James Joyce‘s hugely influential short story collection Dubliners was published in 1914, and there are lots of publications / events and even apps to celebrate the centenary.
One very exciting project is Dubliners 100. The new Irish literary publishers Tramp Press (founded by Sarah Davis-Goff* and Lisa Coen) invited a number of respected Irish writers to re-imagine and re-tell the stories from Dubliners; Pat McCabe (The Butcher Boy), Peter Murphy (John the Revelator, Shall We Gather at The River, Donal Ryan The Spinning Heart, The Thing About December), Eimear McBride (A Girl is a Half-formed Thing), John Boyne (The Boy in the Striped Pyjamas) and Paul Murray (Skippy Dies) are amongst the novelists that have taken on the challenge of adapting Joyce’s famous short stories. (Dubliners 100 will be published on June 05th by Tramp Press).
As part of the above project Peter Murphy takes on the unenviable task of re-imagining The Dead, perhaps the most famous and important of the stories in Dubliners.
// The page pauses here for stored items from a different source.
theorem wit_MemoryDefers : let d := at0 base
    d.memUp = true ∧ (1 : Fin 2).val < d.mem.ranks ∧ 4 < (-5 : Int).natAbs ∧ d.mem.presented - 1 < d.mem.presented := by
  decide +kernel

theorem wit_RereadEnds :
    let d := at0 { base with chans := (List.range 16).map fun i => (i, { rereads := [(0x1000, 54)] }) }
    (d.ch (d.mem.place 0x1000).ch).rereads.find? (fun x => x.1 == 0x1000) = some (0x1000, 54) ∧ d.evFree 6 = true := by
  decide +kernel

theorem wit_RowSpared :
    let d := chanIn { remaps := [⟨1, 15, 65535, 0, [], false⟩] }
    (d.remapOf ⟨(15 : Fin 16), (1 : Fin 2), (15 : Fin 16), 65535, 0⟩ false).isSome = true ∧ d.evFree 1 = true := by decide +kernel

theorem wit_Scrubbed : let d := at0 base
    d.memUp = true ∧ 0x0DFFFFC0 % 64 = 0 ∧ d.eccAt 0x0DFFFFC0 = true ∧ tget 0 d.health.dmaFault (unitKey 18 0) = 0 := by
  decide +kernel

/-! ### Services -/

/-- A processor, which has failed before or not. -/
def procIn (c : Nat) (at_ : Option Nat) : Dev := at0 { base with procs := [(c, { tasks := [7], faultAt := at_ })] }

theorem wit_ProcessorFails : ∀ c ∈ [(0 : Fin 14), 12, 13], ∀ f ∈ [none, some (90 * 10 ^ 9)], let d := procIn c f
    d.alive = true ∧ (d.proc c).state ≠ 2 ∧ d.evFree 512 = true ∧ ((∃ k : Fin 13, k.val = c) ∨ c.val = 13) ∧
      (∀ x ∈ (d.proc c).faultAt, x + 10 * sec ≤ d.now) := by decide +kernel

theorem wit_ProcessorFails_again : let c : Fin 14 := 7; let d := procIn c (some (90 * 10 ^ 9 + 1))
    d.alive = true ∧ (d.proc c).state ≠ 2 ∧ d.evFree 512 = true ∧ (∃ x ∈ (d.proc c).faultAt, d.now < x + 10 * sec) ∧ c.val < 8 ∧
      (d.proc 8).state = 1 := by decide +kernel

theorem wit_ProcessorReturns :
    let d := at0 { base with procs := [(8, { state := 3 })] }; let c : Fin 14 := 8
    let d2 := procIn 13 (some (90 * 10 ^ 9)); let c2 : Fin 14 := 13
    d.alive = true ∧ (d.proc c).state = 3 ∧ d2.alive = true ∧ (∃ x ∈ (d2.proc c2).faultAt, x + 10 * sec ≤ d2.now) ∧
      (d2.proc c2).state ≠ 3 ∧ (d2.proc c2).state ≠ 2 ∧ d2.transientOver (procUnit c2).1 (procUnit c2).2 = false ∧
      d2.evFree 4 = true := by decide +kernel

/-- A map that grants the whole register window and the lowest 256 MiB of DRAM. -/
def fullMap : Prot := { active := [15 * 2 ^ 60 + 32 * 2 ^ 42 + 0xF000000000, 15 * 2 ^ 60 + 28 * 2 ^ 42] }

/-- Masters 0, 13 and 54 with that map, mailbox 15 with a direction as given. -/
def mboxIn (x : MbxDir) : Dev :=
  at0 { base with prots := [(0, fullMap), (13, fullMap), (54, fullMap)], mbx := [(15, { d0 := x, endA := 0, endB := 13 })] }

theorem wit_MessagePosted : ∀ o : Bool, let d := mboxIn { outstanding := o }; let m : Fin 32 := 15; let dir : Fin 2 := 0
    let master : Fin 55 := 0
    d.alive = true ∧ d.protCheck master .write (mbxAddr m dir 0x30) 4 = 0 ∧ master.val = (d.mb m).sender dir ∧
      ((d.mb m).dir dir).outstanding = o ∧ 48 ≤ 48 ∧ d.mbxBound m = true := by decide +kernel

theorem wit_MessageHandled : let d := mboxIn { full := true, outstanding := true, hdr := le 4 0 ++ le 4 9, hdrEpoch := 1 }
    let m : Fin 32 := 15; let dir : Fin 2 := 0; let x := (d.mb m).dir dir
    d.alive = true ∧ m.val < 16 ∧ x.full = true ∧ (13 : Fin 55).val = (d.mb m).receiver dir ∧
      d.protCheck (13 : Fin 55) .write (mbxAddr m dir 0x80) 4 = 0 ∧ x.outstanding = true ∧ leAt x.hdr 4 4 = 9 ∧
      x.hdrEpoch = (d.mb m).sendEpoch dir ∧ d.protCheck (13 : Fin 55) .write (mbxAddr m dir 0x88) (mbxRegBytes 0x88) = 0 ∧
      (0 : Fin 55).val = (d.mb m).sender dir ∧ d.protCheck (0 : Fin 55) .write (mbxAddr m dir 0x30) 4 = 0 ∧
      d.protCheck (0 : Fin 55) .write (mbxAddr m dir 0x34) 4 = 0 := by decide +kernel

theorem wit_MessageTimesOut : let d := mboxIn { outstanding := true, hdrEpoch := 1, posted := 100 * 10 ^ 9 - 50000000 }
    let m : Fin 32 := 15; let dir : Fin 2 := 0; let x := (d.mb m).dir dir
    d.alive = true ∧ x.outstanding = true ∧ x.posted + 1000000 * d.rn O.mbxAckTimeout m ≤ d.now ∧
      x.hdrEpoch = (d.mb m).sendEpoch dir := by decide +kernel

theorem wit_RegisterWritten : let d := mboxIn {}; let m : Fin 32 := 15; let k : Fin 2 := 0; let u : Fin 8 := 7
    d.alive = true ∧ d.protCheck (0 : Fin 55) .write (mbxAddr m k 44) 4 = 0 ∧ 44 + 4 ≤ 48 ∧ (0 : Fin 55).val = (d.mb m).sender k ∧
      (13 : Fin 55).val < 14 ∧ d.protCheck (13 : Fin 55) .write (cvuAddr u 4) 4 = 0 ∧
      d.protCheck (13 : Fin 55) .write (cvuAddr u 8) 4 = 0 ∧ d.protCheck (1 : Fin 55) .write (cvuAddr u 8) 4 ≠ 0 := by decide +kernel

theorem wit_AccessChecked : let s : State := ⟨mboxIn {}, [⟨5, 1⟩], []⟩; let d := s.dev; let master : Fin 55 := 0
    d.alive = true ∧ 0x0DFFFFF8 + 8 ≤ regWindow ∧ s.ok = true ∧ 0x0DFFFFF8 < regWindow ∧
      d.protCheck master .write 0x0DFFFFF8 8 = 0 ∧ (zeros 8).length = 8 ∧ d.protCheck master .read 0x0DFFFFF8 8 = 0 ∧
      (∀ i < 8, d.poisoned (0x0DFFFFF8 + i) = false) ∧ d.protCheck master .write 0x0DFFFFF9 8 ≠ 0 ∧
      d.protCheck master .read 0x10000000 8 ≠ 0 := by decide +kernel

theorem wit_MapCommitted : let d := at0 { base with prots := [(54, { cstate := 1 })] }; let n : Fin 55 := 54
    d.alive = true ∧ (d.prot n).cstate = 1 ∧ (d.prot n).held = false ∧ d.evFree 1 = true := by decide +kernel

theorem wit_CheckValueComputed : let d := mboxIn {}; let u : Fin 8 := 7; let master : Fin 55 := 13
    let ok (off n : Nat) : Prop := d.protCheck master .write (cvuAddr u off) n = 0
    d.alive = true ∧ master.val < 14 ∧ d.evFree 1 = true ∧ ok 0 4 ∧ ok (cvuDataOff 8) 1 ∧ ok (cvuDataOff 16) 2 ∧
      ok (cvuDataOff 32) 4 ∧ ok (cvuDataOff 32) 2 ∧ ok 0x1C 4 ∧ 6 % 4 ≠ 3 ∧ 7 % 4 = 3 := by decide +kernel

theorem wit_ResumedCheckValue :
    let c : Cvu := { alg := 2, aliveEn := true, alive := 255, running := 0xFFFF }
    let s : State := ⟨mboxIn {}, [], []⟩
    let s0 : State := ⟨{ mboxIn {} with cvus := [(7, c)] }, [], []⟩
    let u : Fin 8 := 7; let master : Fin 55 := 13
    let may (s : State) : Prop := (s.dev.tick 0).alive = true ∧
      ∀ off < 0x20, ∀ n < 5, (s.dev.tick 0).protCheck master .write (cvuAddr u off) n = 0
    may s ∧ may s0 ∧ master.val < 14 ∧ c.alg < 3 ∧ c.running < 2 ^ (if c.alg = 2 then 16 else 32) ∧ c.alive < 256 ∧
      (∀ x ∈ [(8, 1, 5), (16, 2, 9), (32, 4, 1)], (x.1, x.2.1) ∈ [(8, 1), (16, 2), (32, 4)]) ∧ (s0.dev.cvu u).alg = c.alg ∧
      (s0.dev.cvu u).aliveEn = c.aliveEn ∧ (s0.dev.cvu u).running = c.running ∧ (s0.dev.cvu u).alive = c.alive := by decide +kernel

/-! ### QDP -/

/-- A session with a tool, open, with a key. -/
def aSession : Session :=
  { id := 9, role := 0x4F, phase := 1, peer := false, port := 0, addr := [1], udp := 5000, nh := [], key := [1, 2, 3],
    time := 99 * 10 ^ 9, last := 99 * 10 ^ 9 }

/-- A device with that session, as given, and port 0 up. -/
def sessionIn (se : Session) : Dev := at0 { base with dict := { sessions := [se] }, ports := [(0, { linkUp := true })] }

/-- A datagram with a tag. -/
def tagged (typ id seq : Nat) (seg : Bool) (body : Bytes) (tag : Nat) : Bytes :=
  (qdpDatagram [] typ id seq seg body).take (16 + body.length) ++ be 16 tag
It’s a story that has been approached in film and on radio, and now in a separate project it’s approached in a multi-media format as a free downloadable app. The project, which was spearheaded by the University College Dublin Humanities Institute, was created by Athena Media and Vermillion Design. As well as the full story, read by the actor Barry McGovern, it features music, rare images of Joyce’s Dublin, architectural drawings and a series of commentaries by the likes of Catriona Crowe, Prof Mary Daly, Prof Anne Fogarty, Prof Gerardine Meaney and Prof Harry White about Joyce, Dubliners, and the Dublin of the time.
Describing the app, Prof Gerardine Meaney said: “This new app shows the clear potential for collaboration between cultural heritage and new technology to create new opportunities for arts, scholarship, media and design in Ireland and globally”.
The James Joyce Centre in Dublin has a series of free lectures throughout the year to celebrate the centenary. Talks include
Full details available here
Joyce is a cornerstone of most English Literature degree courses, so it’s no surprise that there are also a number of Academic events scheduled to celebrate the centenary. For example
The Institute of English Studies (School of Advanced Study, University of London) will mark the centenary of the book’s publication with a symposium at Senate House, Bloomsbury, on Friday 31st October and Saturday 1st November 2014. The Academic Organizer of the symposium is Dr Joseph Brooker (Birkbeck College, University of London).
The James Joyce Summer school in Trieste, organised annually by Prof. John McCourt (University Roma Tre) will have a symposium on Dubliners led by Paul Devine, and will also have a special performance of Declan Gorman’s acclaimed show, The Dubliners Dilemma.
The International James Joyce Symposium will dedicate a part of its academic program to the Dubliners Centenary. The event takes place at the University of Utrecht. From 15th– 20th of June 2014, Utrecht University, the Netherlands, will host “a long the krommerun: the XXIV International James Joyce Symposium.” The hosting committee made up of Onno Kosters, David Pascoe, Peter de Voogd, and Tim Conley in their call for papers specifically requested papers on Dubliners 100, so expect a lively discussion on Dubliners there.
*Davis-Goff is, famously, the intern who spotted, in a slushpile, the potential of Donal Ryan’s The Spinning Heart.